Talking to you right now would really be difficult, okay? So starting off with an ellipsis might seem like cutting you loose but I want to make sure I do this right so you’ll have to put up with me while I get my words together. The truth is, I owe you an apology. I am writing this from the night we called it off, right from the moment I sent to you my last text message. Right now, you’re probably—no, you’re crying your heart out over me and believe me or not, letting you go wasn’t an easy decision to make but I know it was the very last thing I must suffice to free you from all the pain and agony.
I know ‘you deserve someone better’ is most likely the lamest, oldest, unreasonable and pointless alibi you’ve ever heard from all the other people who have left you before but it’s better to leave you this way, because in some point it’s true. You deserve someone better, love. You deserve someone who’s ready to be there for you, like always. You deserve someone who’ll support you reach your goals in life. You deserve someone who’ll lend you a hand whenever you needed help. You deserve someone who’ll love you at your best and at your worst self. You deserve someone who’s willing to do these things for you to be happy; because you deserve to be happy, truly happy.
Remember how young we still are, we’re both 16 and we don’t know what the future can bring us. I saw how you wanted to fulfill your dreams so much you were one of the motivated and goal oriented women I knew; one of the best. And everyday I’m thankful because of you, I learned how to love and felt being loved at the same time. I can’t tell you the truth why I had to go because right now, I still don’t have the answers. I might’ve fell out of love somewhere during our relationship but I don’t want you to feel bad about yourself, or even think that you’re not good enough. You are beautiful and more than worth it. The problem wasn’t you; it was me, my Love. I was a coward; I was terrified of commitments and doubtful of my choices. I never knew when I was ready. I got scared that you were so sure about everything you felt for me. I didn’t know how to act, considering we’re about to study in two different universities. Maybe I just didn’t recognize the feelings I’d get knowing we’ll get to see each other so hardly ever. I didn’t know how to be loyal just yet. I didn’t know if I can stay, I wasn’t ready.

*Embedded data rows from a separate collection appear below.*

-- ==== Sys2Proof/Proofs/Scope.lean ====
section
/-! The statements of `00_scope.md`: what a step is (R4), what it leaves unchanged (R3), and what the ports show (R139). -/

namespace Sys2Proof.Machine

/-! ### Runs of patterns -/

/-- A run of nothing more is no run. -/
@[simp] theorem andThen_pure (o : Host.Outcome State Fault Refusal) : andThen o .next = o := by
  cases o <;> rfl

/-- A pattern alone is its decoded operation alone. -/
theorem runPatterns_singleton (p : Pattern) (i : Instr) (s : State) (h : decode p.carrier p.word = .ok i) :
    runPatterns [p] s = exec i s := by
  rw [runPatterns_cons p [] i s h]
  exact andThen_pure _

/-- `exec_frame`, carried along a list of patterns. -/
theorem runPatterns_frame (ps : List Pattern) (s t : State) (h : runPatterns ps s = .next t) :
    t.regs = s.regs ∧ t.cfg = s.cfg ∧ t.inputs = s.inputs ∧ t.cycle = s.cycle
      ∧ t.presented = s.presented := by
  induction ps generalizing s with
  | nil =>
    cases h
    exact ⟨rfl, rfl, rfl, rfl, rfl⟩
  | cons p ps ih =>
    cases hd : decode p.carrier p.word with
    | error e => simp [runPatterns, hd] at h
    | ok i =>
      rw [runPatterns_cons p ps i s hd] at h
      obtain ⟨u, hu, ht⟩ := andThen_eq_next _ _ _ h
      obtain ⟨hregs, hcfg, hinputs, hcycle, hpresented⟩ := exec_frame i s u hu
      simpa only [hregs, hcfg, hinputs, hcycle, hpresented] using ih u ht

/-! ### The step -/

/-- Inversion of the step, presented pattern or not: a next state is the clock edge after a run of the cycle's patterns. -/
theorem step_eq_next (s t : State) (h : step s = .next t) :
    ∃ u, runPatterns s.patterns s.openCycle = .next u ∧ t = u.closeCycle := by
  obtain ⟨u, hrun, hclose⟩ := andThen_eq_next _ _ _ h
  cases hclose
  exact ⟨u, hrun, rfl⟩

/-- Settles O27: the operations of a cycle leave these fields alone (`runPatterns_frame`), so they are as the clock edge
leaves them. -/
theorem stepNeverChangesTheParameters : Obligations.StepNeverChangesTheParameters := by
  intro s t h
  obtain ⟨u, hrun, rfl⟩ := step_eq_next s t h
  obtain ⟨-, hcfg, hinputs, hcycle, -⟩ := runPatterns_frame _ _ _ hrun
  simp [hcfg, hinputs, hcycle]

/-- Settles O23: a presented pattern is the only pattern of its cycle. -/
theorem stepRunsThePresentedOperation : Obligations.StepRunsThePresentedOperation := by
  intro s p i hp hd
  calc step s
      = andThen (runPatterns [p] s.openCycle) fun t => .next t.closeCycle := clockCycle_presented s p hp
    _ = andThen (exec i s.openCycle) fun t => .next t.closeCycle := by rw [runPatterns_singleton p i _ hd]

/-! ### The ports -/

/-- Among the operations of a cycle only PROJ drives the ports (R100), in a reset cycle (R170; log entry 9) as in any
other. -/
theorem runPatterns_cycle_out (s : State) :
    ∃ t, runPatterns (cyclePatterns s.regs s.input) s = .next t ∧
      t.out = (s.drive (led1Of s.regs.state) (led2Of s.regs.state) (.status s.regs.state)).out := by
  cases hrst : InWord.rst s.input with
  | true =>
    have hpatterns : cyclePatterns s.regs s.input =
        [⟨.st2, s.regs.state.toNat⟩] ++ [⟨.in12, s.input.toNat⟩] := by
      simp [cyclePatterns, hrst]
    rw [hpatterns, runPatterns_append, runs_proj, andThen_next, runs_reset _ _ hrst]
    exact ⟨_, rfl, rfl⟩
  | false =>
    have hseq := fun led1 led2 m => runs_seq (s.drive led1 led2 m) s.regs s.input rfl rfl
    rw [runs_cycle _ _ _ hrst, runs_proj, andThen_next, hseq, andThen_next, runs_edge_left, andThen_next,
      runs_edge_right, andThen_next, runs_cmd, andThen_next, runs_ev, andThen_next, runs_note]
    refine ⟨_, rfl, ?_⟩
    simp only [apply_ite State.out, applyEvent_out, notify_out, reportInvalid_out, ite_self]

/-- A cycle of the whole block completes, and keeps in `out` the spec's `out(R)` (R139; log entry 7). -/
theorem step_out_eq_outOf (s : State) (h : s.presented = none) :
    ∃ t, step s = .next t ∧ t.out = outOf s.regs := by
  obtain ⟨u, hrun, hout⟩ := runPatterns_cycle_out s.openCycle
  refine ⟨u.closeCycle, ?_, ?_⟩
  · calc step s
        = andThen (runPatterns (cyclePatterns s.regs s.input) s.openCycle) fun t => .next t.closeCycle :=
          clockCycle_whole s h
      _ = .next u.closeCycle := congrArg (andThen · fun t => .next t.closeCycle) hrun
  · rw [closeCycle_out, hout]
    rfl

/-- Settles O47: the fields of `outOf` (R101, R102, R139). -/
theorem portsShowTheRegisters : Obligations.PortsShowTheRegisters := by
  intro s h
  obtain ⟨t, hstep, hout⟩ := step_out_eq_outOf s h
  refine ⟨t, hstep, ?_⟩
  rw [hout]
  exact ⟨rfl, rfl, rfl, rfl⟩

end Sys2Proof.Machine
end

/-! The statements of `10_state.md`: the reset values (R23) and the invariants of the state (R24). A cycle of the whole
block is first shown to write the spec's `next` (R138), and the invariants are then proved of `next`. -/

namespace Sys2Proof.Machine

I’m sorry. I’m really sorry I had to do this. If it ever takes you so long to forget me, I would give you the time. If the pain I caused you becomes too hard to even handle anymore, I’m sorry I can’t be there to lessen the burden. I’m sorry I failed you, I broke every rule and promise we made. I’m sorry I disappointed you, made you expect for something much deeper. I’m sorry I wasn’t able to give you the future you’ve been dreaming with me. I can’t promise you anything right now, my Love. I don’t know when you’ll be mine again, I don’t know if it will ever happen.
But for now, I had to end things between us. Sorry.